In topepo/rsample: General Resampling Infrastructure

options(digits = 3)
library(readr)
library(timetk)
library(forecast)
library(rsample)
library(purrr)
library(tidyr)
library(sweep)
library(dplyr)
library(ggplot2)
library(zoo)

"Demo Week: Tidy Forecasting with sweep" is an excellent article that uses tidy methods with time series. This article uses their analysis with rsample to get performance estimates for future observations using rolling forecast origin resampling.

The data are sales of alcoholic beverages and can be found at the Federal Reserve Back of St. Louis website. From this page, download the csv file. readr is used to bring in the data:

col_spec <- cols(
  DATE = col_date(format = ""),
  S4248SM144NCEN = col_double()
)

library(readr)
drinks <- read_csv("S4248SM144NCEN.csv", col_types = col_spec) 
str(drinks, give.att = FALSE)

Each row is a month of sales (in millions of US dollars).

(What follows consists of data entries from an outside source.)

/-! ### The decoder, by major opcode -/

theorem decode_load {w : Word} (h : opcodeOf w = 0b0000011#7) : decode w = decodeLoad w := by simp [decode, h]
theorem decode_opImm {w : Word} (h : opcodeOf w = 0b0010011#7) : decode w = decodeOpImm w := by simp [decode, h]
theorem decode_auipc {w : Word} (h : opcodeOf w = 0b0010111#7) : decode w = .ok (.auipc (rdOf w) (immU w)) := by
  simp [decode, h]
theorem decode_store {w : Word} (h : opcodeOf w = 0b0100011#7) : decode w = decodeStore w := by simp [decode, h]
theorem decode_op {w : Word} (h : opcodeOf w = 0b0110011#7) : decode w = decodeOp w := by simp [decode, h]
theorem decode_lui {w : Word} (h : opcodeOf w = 0b0110111#7) : decode w = .ok (.lui (rdOf w) (immU w)) := by
  simp [decode, h]
theorem decode_branch {w : Word} (h : opcodeOf w = 0b1100011#7) : decode w = decodeBranch w := by simp [decode, h]
theorem decode_jalr {w : Word} (h : opcodeOf w = 0b1100111#7) : decode w = decodeJalr w := by simp [decode, h]
theorem decode_jal {w : Word} (h : opcodeOf w = 0b1101111#7) : decode w = .ok (.jal (rdOf w) (immJ w)) := by
  simp [decode, h]
theorem decode_system {w : Word} (h : opcodeOf w = 0b1110011#7) : decode w = decodeSystem w := by simp [decode, h]


/-! ### The opcode table's masks, in terms of the fields -/

theorem mask_opcode (w : Word) : w &&& 0x0000007F#32 = 0#25 ++ opcodeOf w := by
  apply BitVec.eq_of_getLsbD_eq
  intro i hi
  show _ = BitVec.getLsbD (w := 25 + 7) _ i
  simp only [BitVec.getLsbD_append, BitVec.getLsbD_and, opcodeOf]
  interval_cases i <;> simp

theorem mask_funct3 (w : Word) : w &&& 0x0000707F#32 = 0#17 ++ funct3Of w ++ 0#5 ++ opcodeOf w := by
  apply BitVec.eq_of_getLsbD_eq
  intro i hi
  show _ = BitVec.getLsbD (w := 17 + 3 + 5 + 7) _ i
  simp only [BitVec.getLsbD_append, BitVec.getLsbD_and, opcodeOf, funct3Of]
  interval_cases i <;> simp

theorem mask_funct7 (w : Word) :
    w &&& 0xFE00707F#32 = funct7Of w ++ 0#10 ++ funct3Of w ++ 0#5 ++ opcodeOf w := by
  apply BitVec.eq_of_getLsbD_eq
  intro i hi
  show _ = BitVec.getLsbD (w := 7 + 10 + 3 + 5 + 7) _ i
  simp only [BitVec.getLsbD_append, BitVec.getLsbD_and, opcodeOf, funct3Of, funct7Of]
  interval_cases i <;> simp

/-- A word under a row's mask has the row's fields. -/
theorem opcode_of_mask {w v : Word} (h : w &&& 0x0000007F#32 = v) : opcodeOf w = opcodeOf v := by
  subst v; rw [mask_opcode]; exact (BitVec.extractLsb'_append_eq_right (a := 0#25) (b := opcodeOf w)).symm

theorem funct3_of_mask {w v : Word} (h : w &&& 0x0000707F#32 = v) :
    opcodeOf w = opcodeOf v ∧ funct3Of w = funct3Of v := by
  have := fun (s l : Nat) => congrArg (BitVec.extractLsb' (n := 17 + 3 + 5 + 7) s l) ((mask_funct3 w).symm.trans h)
  constructor
  · have h := this 0 7
    rwa [BitVec.extractLsb'_append_eq_right] at h
  · have h := this 12 3
    simpa (disch := decide) only [BitVec.extractLsb'_append_eq_of_add_le,
      BitVec.extractLsb'_append_eq_of_le, Nat.reduceSub, BitVec.extractLsb'_eq_self, funct3Of, funct7Of] using h

theorem funct7_of_mask {w v : Word} (h : w &&& 0xFE00707F#32 = v) :
    opcodeOf w = opcodeOf v ∧ funct3Of w = funct3Of v ∧ funct7Of w = funct7Of v := by
  have := fun (s l : Nat) =>
    congrArg (BitVec.extractLsb' (n := 7 + 10 + 3 + 5 + 7) s l) ((mask_funct7 w).symm.trans h)
  refine ⟨?_, ?_, ?_⟩
  · have h := this 0 7
    rwa [BitVec.extractLsb'_append_eq_right] at h
  · have h := this 12 3
    simpa (disch := decide) only [BitVec.extractLsb'_append_eq_of_add_le,
      BitVec.extractLsb'_append_eq_of_le, Nat.reduceSub, BitVec.extractLsb'_eq_self, funct3Of, funct7Of] using h
  · have h := this 25 7
    simpa (disch := decide) only [BitVec.extractLsb'_append_eq_of_add_le,
      BitVec.extractLsb'_append_eq_of_le, Nat.reduceSub, BitVec.extractLsb'_eq_self, funct3Of, funct7Of] using h

/-! ### Bytes -/

theorem wordOfBytes_byteOfWord (w : Word) :
    wordOfBytes (byteOfWord w 0) (byteOfWord w 1) (byteOfWord w 2) (byteOfWord w 3) = w := by
  simp only [wordOfBytes, byteOfWord]
  rw [BitVec.extractLsb'_append_extractLsb'_eq_extractLsb' (show 8 * 3 = 8 * 2 + 8 from rfl)]
  rw [BitVec.extractLsb'_append_extractLsb'_eq_extractLsb' (show 8 * 2 = 8 * 1 + 8 from rfl)]
  rw [BitVec.extractLsb'_append_extractLsb'_eq_extractLsb' (show 8 * 1 = 8 * 0 + 8 from rfl)]
  exact BitVec.extractLsb'_eq_self

/-! ### Every immediate a format carries is one the format can carry -/

/-- Appending a zero bit makes the sign extension even. -/
theorem even_signExtend {n : Nat} (x : BitVec n) : ((x ++ 0#1).signExtend 32).toNat % 2 = 0 := by
  have h : ((x ++ 0#1).signExtend 32).getLsbD 0 = false := by
    rw [BitVec.getLsbD_signExtend, if_pos (by omega), BitVec.getLsbD_append]; simp
  rw [BitVec.getLsbD, Nat.testBit_zero] at h
  simpa using h

theorem fitsImm12_signExtend (imm : BitVec 12) : fitsImm12 (imm.signExtend 32) = true := by
  simp only [fitsImm12, Bool.and_eq_true, decide_eq_true_eq, BitVec.toInt_signExtend_of_le (show 12 ≤ 32 by decide)]
  have := BitVec.toInt_lt (x := imm)
  have := BitVec.le_toInt (x := imm)
  omega

theorem fitsImmB_signExtend (off : BitVec 12) : fitsImmB ((off ++ 0#1).signExtend 32) = true := by
  have he : ((off ++ 0#1).signExtend 32).toNat % 2 = 0 := even_signExtend _
  have hi : ((off ++ 0#1).signExtend 32).toInt = _ := BitVec.toInt_signExtend_of_le (by decide)
  have h2 := BitVec.toInt_lt (x := off ++ 0#1)
  have h3 := BitVec.le_toInt (x := off ++ 0#1)
  rw [← hi] at h2 h3
  have hc := BitVec.toInt_eq_toNat_cond ((off ++ 0#1).signExtend 32)
  simp only [fitsImmB, Bool.and_eq_true, decide_eq_true_eq]
  norm_num at h2 h3
  refine ⟨⟨h3, ?_⟩, he⟩
  split at hc <;> omega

Suppose that predictions for one year ahead were needed and the model should use the most recent data from the last 20 years. To setup this resampling scheme:

library(rsample)
roll_rs <- rolling_origin(
  drinks, 
  initial = 12 * 20, 
  assess = 12,
  cumulative = FALSE
  )
nrow(roll_rs)
roll_rs

Each split element contains the information about that resample:

roll_rs$splits[[1]]

For plotting, let's index each split by the first day of the assessment set:

get_date <- function(x) 
  min(assessment(x)$DATE)

start_date <- map(roll_rs$splits, get_date)
roll_rs$start_date <- do.call("c", start_date)
head(roll_rs$start_date)

This resampling scheme has r nrow(roll_rs) splits of the data so that there will be r nrow(roll_rs) ARIMA models that are fit. To create the models, the auto.arima function from the forecast package is used. The functions analysis and assessment return the data frame, so another step converts the data in to a ts object called mod_dat using a function in the timetk package.

library(forecast)  # for `auto.arima`
library(timetk)    # for `tk_ts`
library(zoo)       # for `as.yearmon`

fit_model <- function(x, ...) {
  # suggested by Matt Dancho:
  x %>%
    analysis() %>%
    # Since the first day changes over resamples, adjust it
    # based on the first date value in the data frame 
    tk_ts(start = .$DATE[[1]] %>% as.yearmon(), 
          freq = 12, 
          silent = TRUE) %>%
    auto.arima(...)
}

Each model is saved in a new column:

library(purrr)

roll_rs$arima <- map(roll_rs$splits, fit_model)

# For example:

roll_rs$arima[[1]]

(There are some warnings produced by these first regarding extra columns in the data that can be ignored)

Using the model fits, performance will be measured in two ways:

interpolation error will measure how well the model fits to the data that were used to create the model. This is most likely optimistic since no holdout method is used.
extrapolation or forecast error evaluates the efficacy of the model on the data from the following year (that were not used in the model fit).

In each case, the mean absolute percent error (MAPE) is the statistic used to characterize the model fits. The interpolation error can be computed from the Arima object. to make things easy, the sweep package's sw_glance function is used:

library(sweep)

roll_rs$interpolation <- map_dbl(
  roll_rs$arima,
  function(x) 
    sw_glance(x)[["MAPE"]]
  )
summary(roll_rs$interpolation)

For the extrapolation error, the model and split objects are required. Using these:

library(dplyr)

get_extrap <- function(split, mod) {
  n <- nrow(assessment(split))
  # Get assessment data
  pred_dat <- assessment(split) %>%
    mutate(
      pred = as.vector(forecast(mod, h = n)$mean),
      pct_error = ( S4248SM144NCEN - pred ) / S4248SM144NCEN * 100
    )
  mean(abs(pred_dat$pct_error))
}

roll_rs$extrapolation <- 
  map2_dbl(roll_rs$splits, roll_rs$arima, get_extrap)

summary(roll_rs$extrapolation)

What do these error estimates look like over time?

library(ggplot2)
library(tidyr)

roll_rs %>%
  select(interpolation, extrapolation, start_date) %>%
  as.data.frame %>%
  gather(error, MAPE, -start_date) %>%
  ggplot(aes(x = start_date, y = MAPE, col = error)) + 
  geom_point() + 
  geom_line() + 
  theme_bw() + 
  theme(legend.position = "top")